This option may be exercised only by written notice delivered to the
attention of the Company's Secretary at the Company's principal office
in Richmond, Virginia.  The written notice shall specify the number of
shares being acquired pursuant to the exercise of the option when such
option is being exercised in part in accordance with subparagraph 2(b)
hereof.  The exercise date shall be the date upon which such notice is
received by the Company.  Such notice shall be accompanied by payment of
the option price in full for each share either in cash in United States
Dollars, or by the surrender of shares of Common Stock, or by cash
equivalent acceptable to the Company or any combination thereof having
an aggregate fair market value equal to the total option price for all
the shares being purchased.

		(d)	Cashless Exercise.  To the extent permitted by
applicable laws and regulations, at the request of the Optionee, the
Company will cooperate in a "cashless exercise" in accordance with
Section 7.03 of the Plan.

		(e)	Nontransferability.  This option is
nontransferable except, in the event of the Optionee's death, by will or
by the laws of descent and distribution subject to the terms hereof.
During Optionee's lifetime, this option may be exercised only by
Optionee.

	3.	Exercise in the Event of Death.  Subject to the six
month exercisability requirement set forth in Section 2(b) hereof, this
option shall remain exercisable with respect to any shares yet
unexercised in the event that Optionee dies prior to exercising this
option in full and prior to the Expiration Date of this option.  In that
event, this option may be exercised by

                               Page 2



Optionee's estate, or the person or persons to whom his rights under
this option shall pass by will or the laws of descent and distribution.
Optionee's estate or such persons must exercise this option with respect
to the remaining shares subject to the option, if at all, within two
years of the date of Optionee's death or during the remainder of the
period preceding the Expiration Date, whichever is shorter.

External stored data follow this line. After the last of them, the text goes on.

/-! ### Decoder -/

/-- R103, example; V-D4. -/
theorem test_rxEdge_word :
    nextHas (fun t => t.buf == [(0, 0x49C1)] && t.tail == 1 && t.acc == 0 && t.cnt == 0 && t.prevTs == 37940)
        (exec .rxEdge lastBit) &&
      nextHas (fun t => t.buf == [] && t.tail == 63 && t.acc == 0 && t.cnt == 0 && t.prevTs == 37940)
        (exec .rxEdge lastBitFull) :=
  by decide
/-- V-D2: e = 2000, 2001, 5000 and 5001; V-D5: across a wrap of NOW. -/
theorem test_rxEdge_boundaries :
    nextHas (fun t => t.acc == 0 && t.cnt == 1) (exec .rxEdge { ready with prevTs := 98000 }) &&
      nextHas (fun t => t.acc == 1 && t.cnt == 1) (exec .rxEdge { ready with prevTs := 97999 }) &&
      nextHas (fun t => t.acc == 1 && t.cnt == 1) (exec .rxEdge { ready with prevTs := 95000 }) &&
      nextHas (fun t => t.acc == 0 && t.cnt == 0) (exec .rxEdge { ready with prevTs := 94999 }) &&
      nextHas (fun t => t.cnt == 1 && t.acc == 0) (exec .rxEdge { ready with prevTs := 0xFFFFFF00, now := 0x000003F6 }) :=
  by decide
/-- V-D9. -/
theorem test_edge_lost_while_off :
    nextHas (fun t => t.prevTs == 0 && t.cnt == 0 && t.rxprev)
      (step { ready with tickPhase := .edge, rx := false, rxen := false }) :=
  by decide

/-! ### Transmitter -/

/-- V-T2. -/
theorem test_txSend :
    nextHas (fun t => t.txw == 0x00CF && t.qt == 100000 && t.txph == .ctsWait) (exec (.txSend 0x00CF) ready) :=
  by decide
/-- V-T2: T0 = Ts + 25000, not before; V-T5: the line active at the tick that would have ended the wait. -/
theorem test_bus_free :
    nextHas (fun t => t.txph == .emit && !t.rxen && t.txoe && t.txk == 0) (step quiet) &&
      nextHas (fun t => t.txph == .ctsWait && t.rxen && !t.txoe) (step waiting) &&
      nextHas (fun t => t.txph == .ctsWait && t.qt == 100000) (step { quiet with rx := false }) :=
  by decide
theorem test_txFrame :
    nextHas (fun t => t.txw == 0x49C1 && t.txph == .emit && t.txoe && !t.rxen) (exec (.txFrame 0x49C1) ready) :=
  by decide
/-- V-T3, k = 1269. -/
theorem test_txsymStart :
    nextHas (fun t => t.txout == false) (exec .txsymStart { emitting with txout := true }) :=
  by decide
/-- V-T3, k = 62230. -/
theorem test_txsymStop :
    nextHas (fun t => t.txout == false) (exec .txsymStop { emitting with txk := 62230, txout := true }) :=
  by decide
/-- V-T3, k = 2540: the second chip of a 0. -/
theorem test_txsymBit0 : nextHas (fun t => t.txout == true) (exec .txsymBit0 { emitting with txk := 2540 }) := by decide
/-- V-T3, k = 33020: the second chip of a 1. -/
theorem test_txsymBit1 :
    nextHas (fun t => t.txout == false) (exec .txsymBit1 { emitting with txk := 33020, txout := true }) :=
  by decide
/-- V-T3, the whole list. -/
theorem test_drive_levels :
    ([(0, false), (1269, false), (1270, false), (2539, false), (2540, true), (5079, true), (5080, false),
      (33020, false), (62229, true), (62230, false), (63499, false)] : List (BitVec 22 × Bool)).all fun p =>
      nextHas (fun t => t.txout == p.2) (step { emitting with txk := p.1 }) :=
  by decide
/-- V-T2: Te. -/
theorem test_emission_ends :
    nextHas (fun t => t.txph == .idle && t.txk == 63500 && !t.txoe && t.rxen && t.result == 0) (step lastTick) :=
  by decide

/-! ### Initialise and timing registers (section 2.5) -/

theorem test_init :
    nextHas (fun t => t.rxen && t.initd && statusView t == 0x0019 && cfgView t == 0 && t.rxprev)
      (exec (.init true true) { State.reset with rx := false }) &&
      nextHas (fun t => cfgView t == 0x0003) (exec (.init false false) State.reset) :=
  by decide
theorem test_init_second : exec (.init true true) ready = .refused .secondInit := rfl
theorem test_rdCfg : resultOf (exec .rdCfg { ready with txact := true }) = some 0x0002 := by decide
theorem test_rdStatus :
    resultOf (exec .rdStatus ready) = some 0x0019 ∧ resultOf (exec .rdStatus fullQueue) = some 0x001A :=
  by decide
theorem test_rdBitTime : resultOf (exec .rdBitTime ready) = some 0x04F6 := by decide
theorem test_rdZeroTime : resultOf (exec .rdZeroTime ready) = some 0x07D0 := by decide
theorem test_rdIdleTime : resultOf (exec .rdIdleTime ready) = some 0x1388 := by decide
theorem test_rdCtsTime : resultOf (exec .rdCtsTime ready) = some 0x61A8 := by decide
theorem test_wrBitTime : nextHas (fun t => t.bitTime == 1001) (exec (.wrBitTime 1001) ready) := by decide
theorem test_wrBitTime_refused : exec (.wrBitTime 1000) ready = .refused .illFormedConfiguration := rfl
theorem test_wrZeroTime : nextHas (fun t => t.zeroTime == 2539) (exec (.wrZeroTime 2539) ready) := by decide
theorem test_wrZeroTime_refused : exec (.wrZeroTime 2540) ready = .refused .illFormedConfiguration := rfl
theorem test_wrIdleTime : nextHas (fun t => t.idleTime == 6000) (exec (.wrIdleTime 6000) ready) := by decide
theorem test_wrCtsTime : nextHas (fun t => t.ctsTime == 0x7530) (exec (.wrCtsTime 30000) ready) := by decide
theorem test_before_init : exec .rdStatus State.reset = .refused .beforeInit := rfl

/-! ### Words in the hands of the host software -/

/-- V-D8: dropped. -/
theorem test_word_invalid : nextHas (fun t => t.events == []) (exec (.word 0x49C0) ready) := by decide
/-- S5. -/
theorem test_wordAlarmArmed : nextHas (fun t => t.events == [.alarmArmed]) (exec .wordAlarmArmed ready) := rfl
/-- S6. -/
theorem test_wordSensorZ1A : nextHas (fun t => t.events == [.sensorZ1]) (exec .wordSensorZ1A ready) := rfl
/-- S6. -/
theorem test_wordSensorZ1B : nextHas (fun t => t.events == [.sensorZ1]) (exec .wordSensorZ1B ready) := rfl
/-- S7. -/
theorem test_wordZonaIn1 :
    nextHas (fun t => t.txw == 0x00CF && t.txph == .ctsWait) (exec .wordZonaIn1 ready) :=
  by decide
/-- S7. -/
theorem test_wordZonaIn2 :
    nextHas (fun t => t.txw == 0x0000 && t.txph == .ctsWait) (exec .wordZonaIn2 { ready with txw := 1 }) :=
  by decide
theorem test_zonaIn_words : keyTable .zonaIn = [0x00CF, 0x0000] := rfl

/-! ### Where the next step fetches -/

theorem test_fetch_init : nextHas (fun t => t.initd) (step (State.reset.withFetchWord 24 0x010003)) := by decide
theorem test_fetch_rxEdge :
    nextHas (fun t => t.prevTs == t.now && t.tickPhase == .hostLate) (step (ready.withFetchWord 8 6)) :=
  by decide
theorem test_fetch_txFrame :
    nextHas (fun t => t.txw == 0x49C1 && t.txph == .emit) (step (ready.withFetchWord 56 0x3349A4DB4924D)) :=
  by decide
theorem test_fetch_txsymStart :
    nextHas (fun t => t.txout == ready.txact && t.tickPhase == .edge) (step (ready.withFetchWord 8 1)) :=
  by decide
theorem test_fetch_wordAlarmArmed :
    nextHas (fun t => t.events == [.alarmArmed]) (step (ready.withFetchWord 16 0x49C1)) :=
  rfl

/-! ### Witnesses: the hypotheses of the statements hold together somewhere -/

/-- An edge of class IDLE, e = 5001, with a partial word. -/
def idleNow : State := { ready with prevTs := 94999, acc := 0x0003, cnt := 2 }

/-- An edge at the boundary of class BIT1, e = 5000, that brings the fifteenth bit. -/
def bitNow : State := { ready with prevTs := 95000, cnt := 14 }

/-- The edge detector's part of a tick at a qualifying edge. -/
def edgeNow : State := { lastBit with tickPhase := .edge }

/-- The same part of a tick without an edge. -/
def noEdgeNow : State := { ready with tickPhase := .edge }

/-- The last tick of the stop marker, about to be driven. -/
def lastDrive : State := { emitting with txk := 63499 }

/-- The tick after the first of an emission. -/
def secondTick : State := { emitting with txk := 0, tickPhase := .transmit }

/-- Emission of 0x00CF at its first tick, the pin driven. -/
def driven : State := { emitting with tickPhase := .edge }

/-- A wait that has just begun, two ticks long, on a bus scripted silent for both. -/
def silent : State :=
  { ready with txph := .ctsWait, qt := 100000, ctsTime := 2, envIn := [⟨true, 0⟩, ⟨true, 0⟩] }

/-- HOST in the second of its parts of a tick, blocked. -/
def blockedLate : State := { waiting with tickPhase := .hostLate }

	4.	Exercise in the Event of Permanent and Total Disability.
Subject to the six month exercisability requirement set forth in Section
2(b) hereof, this option shall remain exercisable with respect to any
shares yet unexercised if Optionee becomes permanently and totally
disabled (within the meaning of Section 105(d)(4) of the Code) while
serving on the Board prior to exercising this Option in full and prior
to the Expiration Date of this option.  In such event, Optionee must
exercise this option with respect to the remaining shares subject to the
option, if at all, within two years of the date on which he ceases
serving on the Board due to permanent and total disability or during the
remainder of the period preceding the Expiration Date, whichever is
shorter.

	5.	Exercise After Resignation, Non-Election or Other
Approved Circumstance.  Subject to the six month exercisability
requirement set forth in Section 2(b) hereof, in the event that Optionee
resigns from or is not re-elected or does not stand for re-election to
the Board or in any other circumstance approved by the Board in its sole
discretion, this option shall remain exercisable with respect to any
shares yet unexercised but must be exercised by Optionee, if at all,
within two years following the date of his resignation or cessation of
service on the Board, or within the period prescribed by the Board in an
approved circumstance, or during the remainder of the period preceding
the Expiration Date, whichever is shorter.

                               Page 3


	6.	Fractional Shares.  Fractional shares shall not be
issuable hereunder, and when any provision hereof may entitle Optionee
to a fractional share such fraction shall be disregarded.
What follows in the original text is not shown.